The problem =
Output the records that follow exactly as they are written.

Given records =
-- ==== Sys2Proof/Config.lean ====
section
/-! DEFINITION. What an implementation fixes and the values the spec leaves open. None of the constants has a body, so
no proof can see its value. -/

namespace Sys2Proof.Config

/-- How far the queue depth lies above its least legal value 1 (00_scope.md R8; log 5). -/
opaque queueSlack : Nat

/-- QDEPTH: any natural number at least 1 (00_scope.md R8, 10_state.md R27). -/
def qdepth : Nat := queueSlack + 1

/-- The level of `rsp_data` in a cycle in which `rsp_valid` is 0: any value (10_state.md R28, U1; log 3). The argument
counts the values drawn so far. -/
opaque idleRspData : Nat → Word

/-- The level of `cmd_ready` in a cycle in which `rst` is 1: unspecified (10_state.md R31, U2; log 3). -/
opaque cmdReadyInReset : Nat → Bool

end Sys2Proof.Config
end

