theorem dec_control_of_count : ∀ c ∈ [0x40#8, 0x41#8, 0x42#8, 0x43#8],
    0x40#8 ||| BitVec.ofNat 8 (c.extractLsb' 0 2).toNat = c := by decide

theorem decl_control_of_count : ∀ c ∈ [0x48#8, 0x49#8, 0x4A#8, 0x4B#8],
    0x48#8 ||| BitVec.ofNat 8 (c.extractLsb' 0 2).toNat = c := by decide

/-- The `mm` of a word is one less than the length of its text. -/
theorem suppliedText_length_sub_one (w : Word) :
    (suppliedText w).length - 1 = ((controlByte w).extractLsb' 0 2).toNat := by
  rw [suppliedText_length, suppliedCount, Nat.add_sub_cancel, countField_eq]

theorem encode_dec_suppliedText {w : Word} (h : classify w = .dec) :
    encode (.dec (suppliedText w)) = w &&& suppliedMask (suppliedCount w) := by
  rw [← controlByte_append_suppliedText, ← dec_control_of_count _ (classify_eq_dec.1 h),
    ← suppliedText_length_sub_one]
  rfl

theorem encode_decl_suppliedText {w : Word} (h : classify w = .decl) :
    encode (.decl (suppliedText w)) = w &&& suppliedMask (suppliedCount w) := by
  rw [← controlByte_append_suppliedText, ← decl_control_of_count _ (classify_eq_decl.1 h),
    ← suppliedText_length_sub_one]
  rfl

/-- Settles O3: class by class, the encoding has the word's control byte, the lanes its command uses, and zero in the
others. -/
theorem encodeOfDecodeZeroFillsIgnoredBits : Obligations.EncodeOfDecodeZeroFillsIgnoredBits := by
  intro w i hd
  cases hc : classify w with
  | enc1 =>
    cases (decode_of_enc1 hc).symm.trans hd
    exact ⟨rfl, encode_enc1_encoderByte hc⟩
  | enc2 =>
    cases (decode_of_enc2 hc).symm.trans hd
    exact ⟨rfl, encode_enc2_encoderByte hc⟩
  | enc3 =>
    cases (decode_of_enc3 hc).symm.trans hd
    exact ⟨rfl, encode_enc3_encoderByte hc⟩
  | dec =>
    cases (decode_of_dec hc).symm.trans hd
    rw [wellFormed_dec, encode_dec_suppliedText hc, Instr.usedMask, suppliedText_length]
    exact ⟨suppliedCount_bounds w, rfl⟩
  | decl =>
    cases (decode_of_decl hc).symm.trans hd
    rw [wellFormed_decl, encode_decl_suppliedText hc, Instr.usedMask, suppliedText_length]
    exact ⟨suppliedCount_bounds w, rfl⟩
  | rsvd =>
    obtain ⟨e, he⟩ := decode_rsvd hc
    cases he.symm.trans hd

/-! ### The legal control bytes -/

theorem controlByte_suppliedMask (m : Nat) : controlByte (suppliedMask m) = 0xFF#8 := by
  unfold suppliedMask
  split_ifs <;> rfl

/-- The control byte of a command has no ignored bit (30_encoding.md R65). -/
theorem controlByte_usedMask (i : Instr) : controlByte i.usedMask = 0xFF#8 := by
  cases i with
  | enc1 b0 => rw [Instr.usedMask]; rfl
  | enc2 b0 b1 => rw [Instr.usedMask]; rfl
  | enc3 b0 b1 b2 => rw [Instr.usedMask]; rfl
  | dec text => exact controlByte_suppliedMask text.length
  | decl text => exact controlByte_suppliedMask text.length

/-- The command a word decodes to has the word's control byte. -/
theorem controlByte_encode_of_ok {w : Word} {i : Instr} (h : decode w = .ok i) :
    i.wellFormed = true ∧ controlByte (encode i) = controlByte w := by
  obtain ⟨hwf, henc⟩ := encodeOfDecodeZeroFillsIgnoredBits w i h
  exact ⟨hwf, by rw [henc, controlByte_and, controlByte_usedMask, and_ff]⟩

/-- Every value in a list is reserved or legal. -/
theorem reserved_and_legal_counts_add (ns : List Nat) :
    (ns.filter fun n => classifyControl (BitVec.ofNat 8 n) = .rsvd).length +
      (ns.filter fun n => classifyControl (BitVec.ofNat 8 n) ≠ .rsvd).length = ns.length := by
  have h := ns.length_eq_length_filter_add fun n => decide (classifyControl (BitVec.ofNat 8 n) = .rsvd)
  simpa using h.symm
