/-! ### Reset -/

def Audit.reset : Audit :=
  { placed := false, ring := [], recovery := [], next := 0, last := none, chain := 0, ckpts := [], sinceCkpt := 0, lastCkpt := 0 }

/-- The package after power-on, before boot (R361, R408). The OTP contents, flash and numbers are DESIGN CHOICES (log
entries 12 and 13). -/
def Pkg.reset : Pkg :=
  { mode := .off, boot := none, secret := 0, updates := [], links := [], meas := List.replicate 8 0,
    vendor1 := 0, vendor2 := 0, revoked2 := false, admin := 0, secVer := 0,
    upload := [], uploadImg := 0, flash := [], found := [], audit := Audit.reset, sessions := [], outbox := [], impression := none,
    impFetched := false, train := List.replicate 24 [], node := 0, stepping := 1, serial := 0 }

/-- The machine right after a cold reset, before boot has run: no context, no session, no team, nothing in flight
(R345, R408); the first default step runs the boot sequence (R409, log entry 4). -/
def State.reset : State :=
  { agenda := [], issuing := none, ctr := 0, delays := [], now := 0, pkg := Pkg.reset, mem := [], sectorKeys := [], poison := [], badCrc := [],
    notices := [], homeClocks := [], dies := [], cores := [], teams := [], threads := [], cells := [], groups := [],
    pipes := [], burins := [], gravers := [], copies := [], gattns := [], chunks := [], ctxs := [], pool := 0, refills := 0, launches := [],
    chosen := [], taken := none, saved := [], savedBurins := [], orphans := [], extents := [] }

end Sys2Proof.Machine
end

Answer below =
-- ==== Sys2Proof/Config.lean ====
section
/-! DEFINITION. What an implementation fixes and the values the spec leaves open. None of the constants has a body, so
no proof can see its value. -/

namespace Sys2Proof.Config

/-- How far the queue depth lies above its least legal value 1 (00_scope.md R8; log 5). -/
opaque queueSlack : Nat

/-- QDEPTH: any natural number at least 1 (00_scope.md R8, 10_state.md R27). -/
def qdepth : Nat := queueSlack + 1

/-- The level of `rsp_data` in a cycle in which `rsp_valid` is 0: any value (10_state.md R28, U1; log 3). The argument
counts the values drawn so far. -/
opaque idleRspData : Nat → Word

/-- The level of `cmd_ready` in a cycle in which `rst` is 1: unspecified (10_state.md R31, U2; log 3). -/
opaque cmdReadyInReset : Nat → Bool

end Sys2Proof.Config
end

theorem dec_control_of_count : ∀ c ∈ [0x40#8, 0x41#8, 0x42#8, 0x43#8],
    0x40#8 ||| BitVec.ofNat 8 (c.extractLsb' 0 2).toNat = c := by decide

theorem decl_control_of_count : ∀ c ∈ [0x48#8, 0x49#8, 0x4A#8, 0x4B#8],
    0x48#8 ||| BitVec.ofNat 8 (c.extractLsb' 0 2).toNat = c := by decide

/-- The `mm` of a word is one less than the length of its text. -/
theorem suppliedText_length_sub_one (w : Word) :
    (suppliedText w).length - 1 = ((controlByte w).extractLsb' 0 2).toNat := by
  rw [suppliedText_length, suppliedCount, Nat.add_sub_cancel, countField_eq]

theorem encode_dec_suppliedText {w : Word} (h : classify w = .dec) :
    encode (.dec (suppliedText w)) = w &&& suppliedMask (suppliedCount w) := by
  rw [← controlByte_append_suppliedText, ← dec_control_of_count _ (classify_eq_dec.1 h),
    ← suppliedText_length_sub_one]
  rfl

theorem encode_decl_suppliedText {w : Word} (h : classify w = .decl) :
    encode (.decl (suppliedText w)) = w &&& suppliedMask (suppliedCount w) := by
  rw [← controlByte_append_suppliedText, ← decl_control_of_count _ (classify_eq_decl.1 h),
    ← suppliedText_length_sub_one]
  rfl

/-- Settles O3: class by class, the encoding has the word's control byte, the lanes its command uses, and zero in the
others. -/
theorem encodeOfDecodeZeroFillsIgnoredBits : Obligations.EncodeOfDecodeZeroFillsIgnoredBits := by
  intro w i hd
  cases hc : classify w with
  | enc1 =>
    cases (decode_of_enc1 hc).symm.trans hd
    exact ⟨rfl, encode_enc1_encoderByte hc⟩
  | enc2 =>
    cases (decode_of_enc2 hc).symm.trans hd
    exact ⟨rfl, encode_enc2_encoderByte hc⟩
  | enc3 =>
    cases (decode_of_enc3 hc).symm.trans hd
    exact ⟨rfl, encode_enc3_encoderByte hc⟩
  | dec =>
    cases (decode_of_dec hc).symm.trans hd
    rw [wellFormed_dec, encode_dec_suppliedText hc, Instr.usedMask, suppliedText_length]
    exact ⟨suppliedCount_bounds w, rfl⟩
  | decl =>
    cases (decode_of_decl hc).symm.trans hd
    rw [wellFormed_decl, encode_decl_suppliedText hc, Instr.usedMask, suppliedText_length]
    exact ⟨suppliedCount_bounds w, rfl⟩
  | rsvd =>
    obtain ⟨e, he⟩ := decode_rsvd hc
    cases he.symm.trans hd

/-! ### The legal control bytes -/

theorem controlByte_suppliedMask (m : Nat) : controlByte (suppliedMask m) = 0xFF#8 := by
  unfold suppliedMask
  split_ifs <;> rfl

/-- The control byte of a command has no ignored bit (30_encoding.md R65). -/
theorem controlByte_usedMask (i : Instr) : controlByte i.usedMask = 0xFF#8 := by
  cases i with
  | enc1 b0 => rw [Instr.usedMask]; rfl
  | enc2 b0 b1 => rw [Instr.usedMask]; rfl
  | enc3 b0 b1 b2 => rw [Instr.usedMask]; rfl
  | dec text => exact controlByte_suppliedMask text.length
  | decl text => exact controlByte_suppliedMask text.length

/-- The command a word decodes to has the word's control byte. -/
theorem controlByte_encode_of_ok {w : Word} {i : Instr} (h : decode w = .ok i) :
    i.wellFormed = true ∧ controlByte (encode i) = controlByte w := by
  obtain ⟨hwf, henc⟩ := encodeOfDecodeZeroFillsIgnoredBits w i h
  exact ⟨hwf, by rw [henc, controlByte_and, controlByte_usedMask, and_ff]⟩

/-- Every value in a list is reserved or legal. -/
theorem reserved_and_legal_counts_add (ns : List Nat) :
    (ns.filter fun n => classifyControl (BitVec.ofNat 8 n) = .rsvd).length +
      (ns.filter fun n => classifyControl (BitVec.ofNat 8 n) ≠ .rsvd).length = ns.length := by
  have h := ns.length_eq_length_filter_add fun n => decide (classifyControl (BitVec.ofNat 8 n) = .rsvd)
  simpa using h.symm
/-! ### Reset -/

def Audit.reset : Audit :=
  { placed := false, ring := [], recovery := [], next := 0, last := none, chain := 0, ckpts := [], sinceCkpt := 0, lastCkpt := 0 }

/-- The package after power-on, before boot (R361, R408). The OTP contents, flash and numbers are DESIGN CHOICES (log
entries 12 and 13). -/
def Pkg.reset : Pkg :=
  { mode := .off, boot := none, secret := 0, updates := [], links := [], meas := List.replicate 8 0,
    vendor1 := 0, vendor2 := 0, revoked2 := false, admin := 0, secVer := 0,
    upload := [], uploadImg := 0, flash := [], found := [], audit := Audit.reset, sessions := [], outbox := [], impression := none,
    impFetched := false, train := List.replicate 24 [], node := 0, stepping := 1, serial := 0 }

/-- The machine right after a cold reset, before boot has run: no context, no session, no team, nothing in flight
(R345, R408); the first default step runs the boot sequence (R409, log entry 4). -/
def State.reset : State :=
  { agenda := [], issuing := none, ctr := 0, delays := [], now := 0, pkg := Pkg.reset, mem := [], sectorKeys := [], poison := [], badCrc := [],
    notices := [], homeClocks := [], dies := [], cores := [], teams := [], threads := [], cells := [], groups := [],
    pipes := [], burins := [], gravers := [], copies := [], gattns := [], chunks := [], ctxs := [], pool := 0, refills := 0, launches := [],
    chosen := [], taken := none, saved := [], savedBurins := [], orphans := [], extents := [] }

end Sys2Proof.Machine
end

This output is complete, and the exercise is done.